I've enjoyed everything that I've read by Seanan McGuire, our upcoming Author Guest of Honor at CoKoCon 2023, and I've read a lot. Some of it has completely blown me away and the most recently that's happened was last month with 'Every Heart a Doorway', the first novella in her multi-award winning 'Wayward Children' series. It told a pretty simple story with a pretty basic mystery poured into it, but the depth behind that simplicity was mind-boggling and I can't remember a book that's as good as examining what it means when people look at you and see someone else.

This book is based on the same mindset, but it focuses in greatly to recount the back story of a pair of characters from 'Every Heart a Doorway', Jack and Jill. As such, it doesn't seem like it's close to being as deep, but there are hidden depths here too and, like the first book, it resonates when we think about it, so that new angles pop up out of nowhere when we're least expecting them, at odd moments in the day, long after we turned the last page.

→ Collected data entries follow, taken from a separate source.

-- ==== Sys2Proof/Machine/Regs.lean ====
section
/-! DEFINITION. The register tables of spec/: for every register its block, offset formula, width, the bits of each access
code of Table 0.5, and its reset value (R14). Bits in none of the masks are RO or RSV. A reset value that the spec takes from
straps, fuses or flash stands in Machine/RegReset.lean. -/

namespace Sys2Proof.Machine

/-- The register blocks (their bases are in Machine/RegMap.lean). -/
inductive Block where
  | id | tick | yard | xtree | cc | flag | adm | strm | datt | ipl | venc | aud | gpio | qm | evt | usb4 | eth | hrc | sec | pwr
  deriving DecidableEq, Repr

/-- One row of a register table: offset `base + k * s1 + l * s2` for `k < n1`, `l < n2`; `bytes` is the access width; `rw`,
`w1c`, `wo`, `rwl` are the bits with these access codes. -/
structure RegDesc where
  block : Block
  base : Nat
  s1 : Nat := 0
  n1 : Nat := 1
  s2 : Nat := 0
  n2 : Nat := 1
  bytes : Nat := 4
  rw : Nat := 0
  w1c : Nat := 0
  wo : Nat := 0
  rwl : Nat := 0
  reset : Nat := 0
  deriving DecidableEq, Repr
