/-- The record of source `n`. -/
def sourceRecord (rig : List Byte) (n : Nat) : Option (Nat × List Byte) := (mediaAll rig).find? fun r => namesSource r.1 r.2 n

/-- An encoder session binds source `n`, or a JPEG session whose source no encoder session binds (R307). -/
def codecBinds (rig : List Byte) (n : Nat) : Bool :=
  (mediaAll rig).any fun r => decide (r.1 = 7 ∧ leAt r.2 3 1 = n ∨ r.1 = 8 ∧ leAt r.2 1 1 = n)

namespace State

/-- An admitted program's input binds source `n`. -/
def sourceTaken (s : State) (n : Nat) : Bool := (s.boundInput n).isSome

/-- The output tensor that head `h` of program `p` is. -/
def headTensor (s : State) (p h : Nat) : Option (Nat × Tensor) :=
  if !s.admitted p then none else (s.tensorsOf p).find? fun q => decide (q.2.kind = 2 ∧ q.2.bind = h)

/-- The tensor that an input's bind value names. -/
def bindOk (s : State) (t : Tensor) : Bool :=
  if t.bind < 256 then
    match (sourceRecord s.rig.cur t.bind).bind fun r => producerShape s.rig.cur r.1 r.2 with
    | some sh => !s.sourceTaken t.bind && !codecBinds s.rig.cur t.bind &&
        (decide (shapeOf t = sh) || (decide (sh.type = 2 ∧ t.type = 4) && decide (shapeOf { t with type := 2 } = sh)))
    | none => false
  else
    match s.headTensor (Config.bindOutput t.bind).1 (Config.bindOutput t.bind).2 with
    | some q => decide (shapeOf t = shapeOf q.2)
    | none => false

/-- Step 11: the tid and bind value of the first binding that fails. -/
def bindFault (s : State) (c : Container) : Option (Nat × Nat) :=
  (List.range c.tensors.length).findSome? fun i =>
    let t := cTensor c i
    let before := c.tensors.take i
    let bad := if t.kind = 1 then !s.bindOk t || (decide (t.bind < 256) && before.any fun u => decide (u.kind = 1 ∧ u.bind = t.bind))
      else if t.kind = 2 then decide (63 < t.bind) || before.any fun u => decide (u.kind = 2 ∧ u.bind = t.bind) else false
    if bad then some (i, t.bind) else none

/-! ### The steps together -/

/-- Table 9.4 steps 3 to 7, in order. -/
def progChecks (s : State) (b : List Byte) (c : Container) : Option Resp :=
  firstBad [(boxFault b).map fun o => refuse 0x03 3 0xFFFF o, refuseIf (!versionOk b c) (refuse 0x04 4 0xFFFF c.fenjaMin),
    s.sigCheck (if (sectAt b (boxSects b) 8).isSome then some (boxSect b 8) else none) (boxDigestD b) (s.fuse 1 || s.policy 0) 5,
    refuseIf (c.placed && !s.policy 1) (refuse 0x06 6 0xFFFF 1), (encodingFault c).map fun i => refuse 0x07 7 0xFFFF i]

/-- Steps 9 to 11. -/
def tableChecks (s : State) (c : Container) : Option Resp :=
  firstBad [(codebookFault c).map fun q => refuse 0x09 9 0xFFFF q.1 q.2, (scaleFaultOf c).map fun q => refuse 0x0A 10 0xFFFF q.1 q.2,
    (s.bindFault c).map fun q => refuse 0x0B 11 0xFFFF q.1 q.2]

end State
end Sys2Proof.Machine
end

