-- ==== Sys2Proof/Machine/Core.lean ====
section
/-! DEFINITION. The machine as the host runs it. -/

def Sys2Proof.core : Host.Core := { State := Sys2Proof.Machine.State, Fault := Sys2Proof.Machine.Fault, Refusal := Sys2Proof.Machine.Refusal, step := Sys2Proof.Machine.step, reset := Sys2Proof.Machine.State.reset }
end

Jack and Jill were born to Chester and Serena, who brought about their conception for a variety of inappropriate reasons and none of the appropriate ones. Chester wants a son because his law firm partners have them. Serena wants a daughter because her social acquaintances have them. They'd feel more like their vision of what should be if they filled the child shaped gaps in their lives. These children would bring welcome attention to their parents and they would function as smaller, junior versions of themselves.

Which, of course, isn't what happened. For a start, they have twins. And both are girls. They're not really Jack and Jill, to their parents. They're Jacqueline and Jillian. "No daughter of mine", states Chester to the nurse, "will go by something as base and undignified as a nickname." For another, it doesn't occur to Jack to actually be the princess that her mother expects Jacqueline to be, though she's willing to play along. And it doesn't occur to Jill to actually serve as the boy that her father is adamant she'll pretend to be, though she's willing to play along.

Well, kids always play along when they're told what to do and what to be by the primary authority figures in their lives. For a while, anyway. They do what they've learned and that's that. One of the most blistering lines in this novella is this one: "They didn't know how to make it stop," even with a sympathetic ear in Louise, Chester's mother, who moves in when the new parents prove that they have no conception of what a baby is, let alone how to deal with two of them, and doesn't leave for five years, until Chester decides that the girls are under control and they don't need her any more.

Fast forward to the day when the door appears. It's storming out so the twins are in their room, as bored as only kids can be. They decide to explore the huge house they live in and end up in Louise's room, or Gemma Lou, as they called her before mum explained that she'd left because she didn't love them any more. When they see what's left in her room, they learn that was a lie, and they spend a while playing in the steamer trunk of dress-up clothes and accoutrmenets that was clearly meant for them when they were old enough to play in that way.

And then the trunk is empty and there's a winding staircase leading downwards and they follow it all the way until they're somewhere else. And, of course, once they get there, they can't go back.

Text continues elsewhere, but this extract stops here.